● **TASK TO CARRY OUT**:
Search the entries for the word "List" and report each line that has it.

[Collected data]
-- ==== Sys2Proof/Machine/ChurnBytes.lean ====
section
/-!
DEFINITION. The byte layouts of the snapshot and curd records and CRC-32 (spec/04_churn_pipeline.md R88 to R90).
-/
namespace Sys2Proof.Machine

/-- One bit step of the reflected CRC-32. -/
def crcBit (c : Nat) : Nat := if c % 2 = 1 then (c / 2) ^^^ 0xEDB88320 else c / 2

/-- One byte of CRC-32. -/
def crcByte (c b : Nat) : Nat :=
  crcBit (crcBit (crcBit (crcBit (crcBit (crcBit (crcBit (crcBit (c ^^^ (b % 256)))))))))

/-- The CRC-32 of IEEE 802.3 (R90). -/
def crc32 (l : List Nat) : Nat := (l.foldl crcByte 0xFFFFFFFF) ^^^ 0xFFFFFFFF

/-- A signed number in `k` bytes. -/
def sBytes (k : Nat) (i : Int) : List Nat := leBytes k (enc (8 * k) i)

/-- Port record (R88). -/
def PortRec.bytes (r : PortRec) : List Nat :=
  sBytes 4 r.reqI ++ sBytes 4 r.reqV ++ sBytes 4 r.reqP ++ leBytes 4 r.reqT ++ sBytes 4 r.measV ++ sBytes 4 r.measI ++
  leBytes 4 r.measT ++ leBytes 4 r.capI ++ leBytes 4 r.capV ++ leBytes 2 (b2n r.exportOk + 2 * b2n r.tripped) ++
  [r.session, 0] ++ sBytes 4 r.prevI ++ sBytes 4 r.prevP ++
  leBytes 2 (b2n r.subReq + 2 * b2n r.subV + 4 * b2n r.subI + 8 * b2n r.subCaps) ++ zeros 14

/-- Block record (R88). -/
def BlockRec.bytes (r : BlockRec) : List Nat :=
  [r.state, r.path] ++ leBytes 2 (b2n r.frozen + 2 * b2n r.dropped) ++ sBytes 4 r.availP ++ sBytes 4 r.outI ++
  sBytes 4 r.outV ++ leBytes 4 r.t ++ sBytes 2 r.temp ++ zeros 2 ++ sBytes 4 r.prevI ++ zeros 4

/-- FLAGS of a string record. -/
def StrRec.flags (r : StrRec) : Nat :=
  b2n r.untrusted + 2 * b2n r.needRef + 4 * b2n r.auth + 8 * b2n r.exportOk + 16 * b2n r.subst

/-- String record (R88). -/
def StrRec.bytes (r : StrRec) : List Nat :=
  leBytes 2 r.soc ++ leBytes 2 r.flags ++ sBytes 4 r.disLim ++ sBytes 4 r.chgLim ++ sBytes 4 r.usable ++
  sBytes 4 r.reserve ++ sBytes 4 r.i ++ leBytes 4 r.capI ++ zeros 4

/-- Converter record (R88). -/
def ConvRec.bytes (r : ConvRec) : List Nat :=
  sBytes 4 r.batV ++ sBytes 4 r.batI ++ sBytes 4 r.p ++ leBytes 4 r.t ++ [r.state, r.phases] ++ leBytes 2 (b2n r.subst) ++
  sBytes 4 r.prevRef ++ zeros 8

/-- The snapshot record, 4,096 bytes (R88). -/
def Snap.bytes (n : Snap) : List Nat :=
  leBytes 2 1 ++ leBytes 2 1 ++ leBytes 4 n.tick ++ leBytes 8 n.tN ++ leBytes 8 n.strobe ++ leBytes 4 n.claim ++
  leBytes 2 n.entries ++ [n.mode, 0] ++ leBytes 4 n.substCount ++ zeros 28 ++
  sBytes 8 n.g0 ++ sBytes 8 n.g1 ++ leBytes 4 n.g0T ++ leBytes 4 n.g1T ++ sBytes 4 n.aux ++
  leBytes 2 (b2n n.subG0 + 2 * b2n n.subG1 + 4 * b2n n.subAux + 8 * b2n n.subCaps) ++ zeros 2 ++ sBytes 8 n.prevGrid ++ zeros 24 ++
  n.ports.flatMap PortRec.bytes ++ n.blocks.flatMap BlockRec.bytes ++ n.strings.flatMap StrRec.bytes ++
  n.convs.flatMap ConvRec.bytes ++ n.slow.flatMap (fun x => leBytes 4 (x.1 % 65536 + 2 ^ 31 * b2n x.2)) ++ zeros 192

/-- Port setpoint entry (R89). -/
def PortSet.bytes (r : PortSet) : List Nat :=
  sBytes 4 r.i ++ sBytes 4 r.vLim ++ sBytes 4 r.p ++
  [r.cls, b2n r.clamped + 2 * b2n r.ramping + 4 * b2n r.scaled + 8 * b2n r.fallback, 0, 0]

/-- Block setpoint entry (R89). -/
def BlockSet.bytes (r : BlockSet) : List Nat :=
  sBytes 4 r.i ++ sBytes 4 r.v ++ [r.port, r.contactor, r.migStep, r.flags] ++ zeros 4

/-- Converter reference entry (R89). -/
def ConvSet.bytes (r : ConvSet) : List Nat :=
  [r.refType, r.skim] ++ leBytes 2 r.flags ++ sBytes 4 r.ref ++ sBytes 4 r.vLim ++ zeros 4

/-- Bytes 0x040 to 0x61F of the curd record: site summary, setpoints and clamp bitmap (R89). -/
def Curd.body (c : Curd) : List Nat :=
  sBytes 8 c.gCap ++ sBytes 8 c.dMax ++ sBytes 8 c.pGrid ++ sBytes 8 c.pStor ++ sBytes 8 c.pPort ++ sBytes 8 c.pAux ++
  sBytes 8 c.whey ++ sBytes 4 c.wheyRound ++ [c.served, c.shortClass] ++ sBytes 2 c.wheyClamp ++
  c.ports.flatMap PortSet.bytes ++ c.blocks.flatMap BlockSet.bytes ++
  c.strings.flatMap (fun x => sBytes 4 x.1 ++ leBytes 4 (b2n x.2)) ++ c.convs.flatMap ConvSet.bytes ++
  c.slow.flatMap (sBytes 4) ++
  leBytes 4 c.clampPorts ++ leBytes 8 c.clampBlocks ++ leBytes 2 c.clampStrings ++ [c.clampConvs] ++ zeros 17

/-- The curd record, 2,048 bytes (R89). -/
def Curd.bytes (c : Curd) : List Nat :=
  leBytes 2 2 ++ leBytes 2 1 ++ leBytes 4 c.tick ++ leBytes 8 c.tN ++ leBytes 8 c.launch ++ leBytes 4 c.claim ++
  leBytes 4 c.status ++ leBytes 4 c.sealT ++ leBytes 2 c.clamps ++ leBytes 2 c.substs ++ leBytes 4 c.cmp ++ zeros 20 ++
  c.body ++ zeros 480

end Sys2Proof.Machine
end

● **TASK RESULT**:
def crc32 (l : List Nat) : Nat := (l.foldl crcByte 0xFFFFFFFF) ^^^ 0xFFFFFFFF
def sBytes (k : Nat) (i : Int) : List Nat := leBytes k (enc (8 * k) i)
def PortRec.bytes (r : PortRec) : List Nat :=
def BlockRec.bytes (r : BlockRec) : List Nat :=
def StrRec.bytes (r : StrRec) : List Nat :=
def ConvRec.bytes (r : ConvRec) : List Nat :=
def Snap.bytes (n : Snap) : List Nat :=
def PortSet.bytes (r : PortSet) : List Nat :=
def BlockSet.bytes (r : BlockSet) : List Nat :=
def ConvSet.bytes (r : ConvSet) : List Nat :=
def Curd.body (c : Curd) : List Nat :=
def Curd.bytes (c : Curd) : List Nat :=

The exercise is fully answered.